Rui Cardoso Martins

Carteira de carteiristas

Algumas das figuras mais interessantes nos tribunais não estão do lado que se espera, no banco dos réus. Acontece aparecer um juiz (ou juíza) bruto ou, pelo contrário, doce como a mãe que sussurra, à criança assustada pela noite, uma canção de embalar. Já vi arguidos e testemunhas, que tentavam dar um contexto aos factos, a serem cortados asperamente:

– Já lhe disse que passe à frente, viu ou não viu?!

Mas também assisti a juízas explicando a velhotas:

– Minha querida, precisa de água, quer contar desde o início?

De maneira que, por violência verbal ou doçura, o protagonismo do caso fica às vezes fora do seu eixo, por assim dizer. Depois temos os advogados que tropeçam na inexperiência ou, pelo contrário, jovens calmos que largam bombas:

– Senhora juíza, estou a usar modos civilizados. Não estou habituado a ser tratado com maneiras mais próprias de uma conversa de bêbedos numa taberna…

Isto foi dito a uma juíza impaciente e de boca aberta. Ameaçou o advogado com processo mas, finalmente, acalmou a voz.

Este caso é diferente: nunca tinha visto em acção um advogado com clientes carteiristas. Um carteirista, talvez concordem, talvez não, é aquele tipo de criminoso que, a não ser que nos roube a nossa carteira, tem qualquer coisa de cómico. Andam em eléctricos, autocarros, metros atulhados de turistas, de ar ausente, em grupos organizados (este desequilibra-se, o outro agarra e limpa a vítima). Bandos de mãozinhas marotas, de palito nos dentes, o dedo indicador e o médio esticados (um bom carteirista tem dedos do mesmo comprimento, usa-os como pinça de carteiras). Qualquer filme de ladrões simpáticos inclui um artista que, já tudo parece perdido, tira de bolso alheio o papel salvador.

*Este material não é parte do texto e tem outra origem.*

-- ==== Sys2Proof/Laws/Line.lean ====
section
/-! SUPPORT. Every operation of the line's work keeps `Works`: one lemma per operation, in the order of the files under Machine. An
operation that takes the Order Sequencer's evaluation as an argument keeps it if the evaluation does. -/

namespace Sys2Proof.Machine

/-! ## Position.lean -/

theorem Works.driveChange {q : Reach} {b s : State} (h : Works q b s) :
    Works q b (Machine.driveChange s) := by
  unfold Machine.driveChange
  repeat' first
    | assumption | with_reducible apply Works.setDirectives | with_reducible apply Works.lineReport
    | with_reducible apply Works.directiveOverflow | split

theorem Works.placeSlow {q : Reach} {b s : State} (h : Works q b s) (k : Nat) (limit : Nat) :
    Works q b (Machine.placeSlow k limit s) := by
  unfold Machine.placeSlow
  repeat' first
    | assumption | with_reducible apply Works.driveChange | split | with_reducible refine Works.setHolders ?_ _ _ _

theorem Works.removeSlow {q : Reach} {b s : State} (h : Works q b s) (k : Nat) :
    Works q b (Machine.removeSlow k s) := by
  unfold Machine.removeSlow
  repeat' first
    | assumption | with_reducible apply Works.driveChange | split | with_reducible refine Works.setHolders ?_ _ _ _

theorem Works.removeStop {q : Reach} {b s : State} (h : Works q b s) (c : StopCause) :
    Works q b (Machine.removeStop c s) := by
  unfold Machine.removeStop
  repeat' first
    | assumption | with_reducible apply Works.driveChange | split | with_reducible refine Works.setHolders ?_ _ _ _

theorem Works.examineTracking {q : Reach} {b s : State} (h : Works q b s) :
    Works q b (Machine.examineTracking s) := by
  unfold Machine.examineTracking
  repeat' first
    | assumption | with_reducible apply Works.report | split | dsimp only
    | with_reducible refine Works.setHolders ?_ _ _ _

/-! ## SpliceArm.lean -/

theorem Works.modSplice {q : Reach} {b s : State} (h : Works q b s) {k : Nat} {f : Splice → Splice}
    (hw : ∀ r, standOf s k = some r → (f r.splice).state.working = true → r.splice.state.working = true ∨ r.jointRef = none) :
    Works q b (Machine.modSplice k f s) :=
  h.modStand (fun _ => rfl) fun r hr => ⟨fun hc => hc, rfl, hw r hr, List.Sublist.refl _⟩

/-- A splice made one that is not working. -/
theorem Works.restSplice {q : Reach} {b s : State} (h : Works q b s) {k : Nat} {f : Splice → Splice}
    (hw : ∀ p, (f p).state.working = false) : Works q b (Machine.modSplice k f s) :=
  h.modSplice fun r _ hf => absurd hf (by simp [hw])

/-- A splice whose state stays. -/
theorem Works.keepSplice {q : Reach} {b s : State} (h : Works q b s) {k : Nat} {f : Splice → Splice}
    (hw : ∀ p, (f p).state = p.state) : Works q b (Machine.modSplice k f s) :=
  h.modSplice fun r _ hf => .inl (hw r.splice ▸ hf)

/-- A splice that was working before, in a state with the stands of `s`. -/
theorem Works.workingSplice {q : Reach} {b s x : State} (h : Works q b x) {k : Nat} {f : Splice → Splice} {r : Stand}
    (hr : standOf s k = some r) (hw : r.splice.state.working = true) (hx : x.sc = s.sc) : Works q b (Machine.modSplice k f x) :=
  h.modSplice fun r' hr' _ => by
    rw [standOf_congr (congrArg ScState.stands hx), hr] at hr'
    cases hr'
    exact .inl hw

theorem Works.examineArmPoint {q : Reach} {b s : State} (h : Works q b s) {ev : State → State} (hev : ∀ s, Works q b s → Works q b (ev s)) (k : Nat) :
    Works q b (Machine.examineArmPoint ev k s) := by
  unfold Machine.examineArmPoint
  split
  · exact h
  · next r hr =>
    split
    · next hc =>
      simp only [Bool.and_eq_true, beq_iff_eq] at hc
      dsimp only
      split
      · exact hev _ (((h.placeSlow _ _).directStand _ _).workingSplice hr (by simp [hc.1, SpliceState.working]) (by simp))
      · exact h.placeSlow _ _
    · exact h

theorem Works.examinePastePoint {q : Reach} {b s : State} (h : Works q b s) {ev : State → State} (hev : ∀ s, Works q b s → Works q b (ev s)) (k : Nat) :
    Works q b (Machine.examinePastePoint ev k s) := by
  unfold Machine.examinePastePoint
  split
  · exact h
  · next r hr =>
    split
    · next hc =>
      simp only [Bool.and_eq_true, beq_iff_eq] at hc
      exact hev _ ((h.directStand _ _).workingSplice hr (by simp [hc.1, SpliceState.working]) (by simp))
    · exact h

theorem Works.examinePending {q : Reach} {b s : State} (h : Works q b s) {ev : State → State} (hev : ∀ s, Works q b s → Works q b (ev s)) (k : Nat) :
    Works q b (Machine.examinePending ev k s) := by
  unfold Machine.examinePending
  split
  · exact h
  · next r hr =>
    split
    · next hc =>
      refine Works.examineArmPoint (hev _ (h.modSplice fun r' hr' _ => ?_)) hev k
      rw [hr] at hr'
      cases hr'
      simp only [mayArm, Bool.and_eq_true, Option.isNone_iff_eq_none] at hc
      exact .inr hc.1.2
    · exact h

theorem Works.makePending {q : Reach} {b s : State} (h : Works q b s) {ev : State → State} (hev : ∀ s, Works q b s → Works q b (ev s)) (k : Nat) (f : Splice → Splice) :
    Works q b (Machine.makePending ev k f s) :=
  (hev _ (h.restSplice fun _ => rfl)).examinePending hev k

theorem Works.plannedClaim {q : Reach} {b s : State} (h : Works q b s) {ev : State → State} (hev : ∀ s, Works q b s → Works q b (ev s)) (k : Nat) (w : WebPos) (paper : Nat) (width : Nat) :
    Works q b (Machine.plannedClaim ev k w paper width s) := by
  unfold Machine.plannedClaim
  repeat' first
    | assumption | with_reducible apply hev | with_reducible apply Works.makePending | split

/-! ## SegmentMap.lean -/

/-- A changed mark is a joint of the same stand, or it is no joint as before. -/
def SameJoint (m m' : Mark) : Prop := (∃ k, m.kind = .joint k ∧ m'.kind = .joint k) ∨ (m.isJoint = false ∧ m'.isJoint = false)

theorem SameJoint.of_kind {m m' : Mark} (h : m'.kind = m.kind) : SameJoint m m' := by
  unfold SameJoint Mark.isJoint
  rw [h]
  cases m.kind <;> simp

theorem SameJoint.windows {m m' : Mark} {c c' : WindowCause} {x x' : Source} {e e' : Extent} (h : m.kind = .window c x e)
    (h' : m'.kind = .window c' x' e') : SameJoint m m' := .inr ⟨by simp [Mark.isJoint, h], by simp [Mark.isJoint, h']⟩

/-- Two marks of the map with one id are one mark, where ids are distinct. -/
theorem mark_eq_of_id {s : State} (h : (s.sm.marks.map (·.id)).Nodup) {x y : Mark} (hx : x ∈ s.sm.marks) (hy : y ∈ s.sm.marks)
    (e : x.id = y.id) : x = y := List.inj_on_of_nodup_map h hx hy e

theorem Works.modMark {q : Reach} {b s : State} (h : Works q b s) {id : MarkId} {f : Mark → Mark} (hw : ∀ m, (f m).w = m.w)
    (hu : (∀ m ∈ s.sm.marks, m.uncertainty ≤ uncertaintyMax) → ∀ m ∈ s.sm.marks, (f m).uncertainty ≤ uncertaintyMax)
    (hi : ∀ m, (f m).id = m.id)
    (hk : (s.sm.marks.map (·.id)).Nodup → ∀ m ∈ s.sm.marks, m.id = id → SameJoint m (f m)) :
    Works q b (Machine.modMark id f s) := by
  refine h.setMarks ?_ ?_ ?_ ?_
  · intro l
    rw [List.pairwise_map]
    refine l.imp fun {x y} hxy => ?_
    have e : ∀ z : Mark, (if z.id == id then f z else z).w = z.w := fun z => by split <;> simp [hw]
    rw [e, e]
    exact hxy
  · intro l m hm
    rw [List.mem_map] at hm
    obtain ⟨x, hx, rfl⟩ := hm
    split
    · exact hu l x hx
    · exact l x hx
  · intro _ hs
    simp [hs]
  · intro ex _ l
    refine l.mapMarks (f := fun m => if m.id == id then f m else m) (fun m => ?_) (fun m hm => ?_) rfl rfl
    · show (if m.id == id then f m else m).id = m.id
      split
      · exact hi m
      · rfl
    · show SameJoint m (if m.id == id then f m else m)
      split
      · next he => exact hk l.ids m hm (by simpa using he)
      · exact SameJoint.of_kind rfl

theorem Works.addCredit {q : Reach} {b s : State} (h : Works q b s) (order : OrderId) (id : MarkId) (amount : Nat) (extra : Nat) :
    Works q b (Machine.addCredit order id amount extra s) := by
  unfold Machine.addCredit
  repeat' first
    | assumption | with_reducible apply Works.modOrder | exact fun _ => ⟨rfl, rfl⟩ | split | dsimp only | intro s h
    | refine Works.setOs ?_ rfl

theorem Works.takeNotice {q : Reach} {b s : State} (h : Works q b s) (m : Mark) :
    Works q b (Machine.takeNotice m s).1 := by
  unfold Machine.takeNotice
  repeat' first
    | assumption | with_reducible apply Works.addCredit | split | dsimp only

theorem Works.reportTruncated {q : Reach} {b s : State} (h : Works q b s) (m : Mark) (c : WindowCause) (src : Source) (hi : WebPos) :
    Works q b (Machine.reportTruncated m c src hi s) := by
  unfold Machine.reportTruncated
  repeat' first
    | assumption | with_reducible apply Works.report

theorem markUncertainty_le {s : State} (l : ∀ m ∈ s.sm.marks, m.uncertainty ≤ uncertaintyMax) (c : ClaimUncertainty) :
    claimUncertainty s c ≤ uncertaintyMax := by
  cases c with
  | exact n => exact min_le_left _ _
  | like id =>
    simp only [claimUncertainty, markOf]
    cases hf : s.sm.marks.find? (fun m => m.id == id) with
    | none => exact Nat.zero_le _
    | some m => exact l m (List.mem_of_find?_eq_some hf)

theorem Works.mergeInto {q : Reach} {b s : State} (h : Works q b s) {e : Mark} (he : e ∈ s.sm.marks) (hw : e.isJoint = false)
    (c : WindowCause) (src : Source) (ext : Extent) (wn : WebPos) {unc : Nat}
    (hu : (∀ m ∈ s.sm.marks, m.uncertainty ≤ uncertaintyMax) → unc ≤ uncertaintyMax) :
    Works q b (Machine.mergeInto e c src ext wn unc s).1 := by
  have hm : ∀ l : ∀ m ∈ s.sm.marks, m.uncertainty ≤ uncertaintyMax, max e.uncertainty unc ≤ uncertaintyMax :=
    fun l => max_le (l e he) (hu l)
  have h1 : ∀ x : Extent, Works q b (Machine.modMark e.id
      (fun m => { m with kind := .window c src x, uncertainty := max e.uncertainty unc }) s) := fun x =>
    h.modMark (fun _ => rfl) (fun l _ _ => hm l) (fun _ => rfl)
      fun nd m hmem hid => .inr ⟨by rw [mark_eq_of_id nd hmem he hid]; exact hw, rfl⟩
  unfold Machine.mergeInto
  cases ext with
  | openEnded => exact (h1 _).takeNotice _
  | closed l =>
    refine Works.takeNotice ?_ _
    split
    · exact (h1 _).reportTruncated _ _ _ _
    · exact h1 _

theorem Works.reportUntracked {q : Reach} {b s : State} (h : Works q b s) (c : Claim) :
    Works q b (Machine.reportUntracked c s) := by
  unfold Machine.reportUntracked
  repeat' first
    | assumption | with_reducible apply Works.report | split

theorem placeMark_eq (m : Mark) (l : List Mark) :
    placeMark m l = (l.takeWhile fun x => x.w ≤ m.w) ++ m :: l.dropWhile fun x => x.w ≤ m.w := by
  induction l with
  | nil => rfl
  | cons x t ih => by_cases hx : x.w ≤ m.w <;> simp [placeMark, hx, ih]

theorem mem_placeMark (m x : Mark) (l : List Mark) : x ∈ placeMark m l ↔ x = m ∨ x ∈ l := by
  induction l with
  | nil => simp [placeMark]
  | cons y t ih =>
    unfold placeMark
    split
    · simp only [List.mem_cons, ih]; tauto
    · simp only [List.mem_cons]

/-- Placing a mark keeps ascending web positions (R25, step 4). -/
theorem pairwise_placeMark (m : Mark) {l : List Mark} (h : l.Pairwise fun a b => a.w ≤ b.w) :
    (placeMark m l).Pairwise fun a b => a.w ≤ b.w := by
  induction l with
  | nil => simp [placeMark]
  | cons y t ih =>
    rw [List.pairwise_cons] at h
    unfold placeMark
    split
    · next hy =>
      rw [List.pairwise_cons]
      refine ⟨fun x hx => ?_, ih h.2⟩
      rcases (mem_placeMark m x t).mp hx with rfl | hx
      · exact hy
      · exact h.1 x hx
    · next hy =>
      rw [List.pairwise_cons, List.pairwise_cons]
      refine ⟨fun x hx => ?_, h⟩
      rcases List.mem_cons.mp hx with rfl | hx
      · exact le_of_not_ge hy
      · exact le_trans (le_of_not_ge hy) (h.1 x hx)

theorem perm_placeMark (m : Mark) (l : List Mark) : (placeMark m l).Perm (m :: l) := by
  induction l with
  | nil => exact List.Perm.refl _
  | cons x t ih =>
    unfold placeMark
    split
    · exact (ih.cons x).trans (List.Perm.swap m x t)
    · exact List.Perm.refl _

/-- The id chosen is reached from the counter past ids in use alone, and is in use only where they are more than the steps. -/
theorem freshId_spec (used : List MarkId) (f : Nat) (n : MarkId) :
    ∃ j ≤ f, freshId used f n = n + BitVec.ofNat 16 j ∧ (∀ i < j, n + BitVec.ofNat 16 i ∈ used) ∧
      (j < f → freshId used f n ∉ used) := by
  induction f generalizing n with
  | zero => exact ⟨0, le_refl _, by simp [freshId], by simp, by simp⟩
  | succ f ih =>
    unfold freshId
    by_cases hn : n ∈ used
    · obtain ⟨j, hj, he, hin, hout⟩ := ih (n + 1)
      have hs : ∀ i : Nat, n + 1 + BitVec.ofNat 16 i = n + BitVec.ofNat 16 (i + 1) := fun i => by
        rw [BitVec.add_assoc, Nat.add_comm i 1]
        congr 1
        apply BitVec.eq_of_toNat_eq
        simp
      refine ⟨j + 1, by omega, by rw [← hs, ← he]; simp [hn], fun i hi => ?_, fun h => by simpa [hn] using hout (by omega)⟩
      cases i with
      | zero => simp [hn]
      | succ i => rw [← hs]; exact hin i (by omega)
    · exact ⟨0, by omega, by simp [hn], by simp, fun _ => by simp [hn]⟩
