/-- Moving held reports while entries are free restores the law that a report is held only behind a full queue (R178). -/
theorem moveHeld_safe (f : Nat) {s : State} (hf : s.ri.held.length ≤ f) (l : SafeMoving s) :
    Safe (moveHeld f s) ∧ (moveHeld f s).pending = s.pending := by
  induction f generalizing s with
  | zero =>
    have : s.ri.held = [] := List.eq_nil_of_length_eq_zero (Nat.le_zero.mp hf)
    exact ⟨l.safe fun hn => absurd this hn, rfl⟩
  | succ f ih =>
    unfold moveHeld
    split
    · next he => exact ⟨l.safe fun hn => absurd he hn, rfl⟩
    · next x t he =>
      split
      · next hr =>
        have hs : ∀ i, (t.filter fun h => h.entry == i).length ≤ 2 := fun i =>
          le_trans (List.Sublist.length_le (List.Sublist.filter _ (he ▸ List.sublist_cons_self x t))) (l.slots i)
        have w : Works .quiet (setHeld t s) _ := works_report (.change x.report) (setHeld t s)
        have l1 : WorkLaws none (setHeld t s) := l.work.same rfl rfl rfl rfl rfl rfl fun l => l
        have l2 : SafeMoving (report (.change x.report) (setHeld t s)) :=
          { work := w.laws none (by simp) l1
            forwarding := w.frame.forwarding ▸ l.forwarding
            answers := w.frame.answers ▸ l.answers
            slots := w.frame.held ▸ hs
            lineCount := w.frame.lineCount ▸ l.lineCount
            sizes := w.sizes ⟨l.sizes.stations, l.sizes.spans, l.sizes.grades, l.sizes.zones, l.sizes.trips, l.sizes.profiles,
              l.sizes.stands, l.sizes.triggers⟩ }
        have hlen : (report (.change x.report) (setHeld t s)).ri.held.length ≤ f := by
          rw [w.frame.held]
          have : (x :: t).length ≤ f + 1 := he ▸ hf
          simpa using this
        have := ih hlen l2
        exact ⟨this.1, this.2.trans w.frame.pending⟩
      · next hr => exact ⟨l.safe fun _ => le_antisymm l.work.line.reports (not_lt.mp hr), rfl⟩

end Sys2Proof.Machine
end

No banco do tribunal estava um homem de ar ausente. Acusado, por assim dizer, de carteirismo. A meio da sessão entrou outro, com barba cinzenta e triste. Fizeram de conta que não se conheciam, tentando provar não fazerem parte da agremiação descrita no processo como “bando de carteiristas”. O caso deu-se em 2012, quando a explosão turística em Lisboa e Porto estava a começar. Desapareceu a carteira de um espanhol que subia para um eléctrico de Lisboa. Acusaram um “homem de chapéu” e os seus ajudantes de quadrilha. Mas a carteira reapareceu e a polícia não os apanhou em flagrante. Foi só na esquadra que a polícia disse que tinham sido eles, porque já os conhecia. O advogado, grisalho de cabeça, negro de roupa, tentava reverter a condenação. Dava os seus argumentos:

-Até que ponto o “diz-que-diz” da polícia serve para condenar arguidos? Dantes era assim: havia um Código Penal que dizia que aquilo que a polícia diz é força de verdade! Ou a defesa tinha umas provas espectaculares, ou a condenação estava feita. E ao longo dos anos tenho visto uma pose do Ministério Público que é a de colagem às teses da polícia! Passados sete anos, um carteirista continua sem ter cadastro? Um carteirista conhecido?! Os tempos mudaram, a polícia já não tem a credibilidade que tinha há 30 ou 40 anos. Há uma esquadra inteira a ser investigada, a de Alfragide. Noutro caso, polícias deram um tareão a um desgraçado dentro da sala do tribunal! Os tempos mudaram, como disse o outro…

O outro deverá ser Bob Dylan. Sobre os acontecimentos no eléctrico de uma colina de Lisboa:

– Não é por terem dito “é aquele, eu conheci-o”. Eu não vejo lá o Paulo R. Vejo só uma pessoa com chapéu que a polícia diz que é o Paulo R.!

Seria necessária a prova de reconhecimento pericial da face, como noutros países. E então poder-se-ia dizer, cientificamente, “há 80 por cento de hipóteses de ser ele”.

– Isso são contas doutro rosário. Mas o senhor polícia diz: “Este homem é culpado”. Mas isto é prova de quê?!

Quanto ao presumível carteirista, só interveio no fim da sessão.

-Não desejo dizer mais nada.

A juíza via na agenda a próxima data. E o advogado, de cabeça à banda como galo a medir o adversário, sorriu:

– Nesse dia temos julgamento com outros dois presumíveis inocentes que estão presos!

Sem querer aderir às teses da polícia, é possível praticar advocacia com carteira de carteiristas.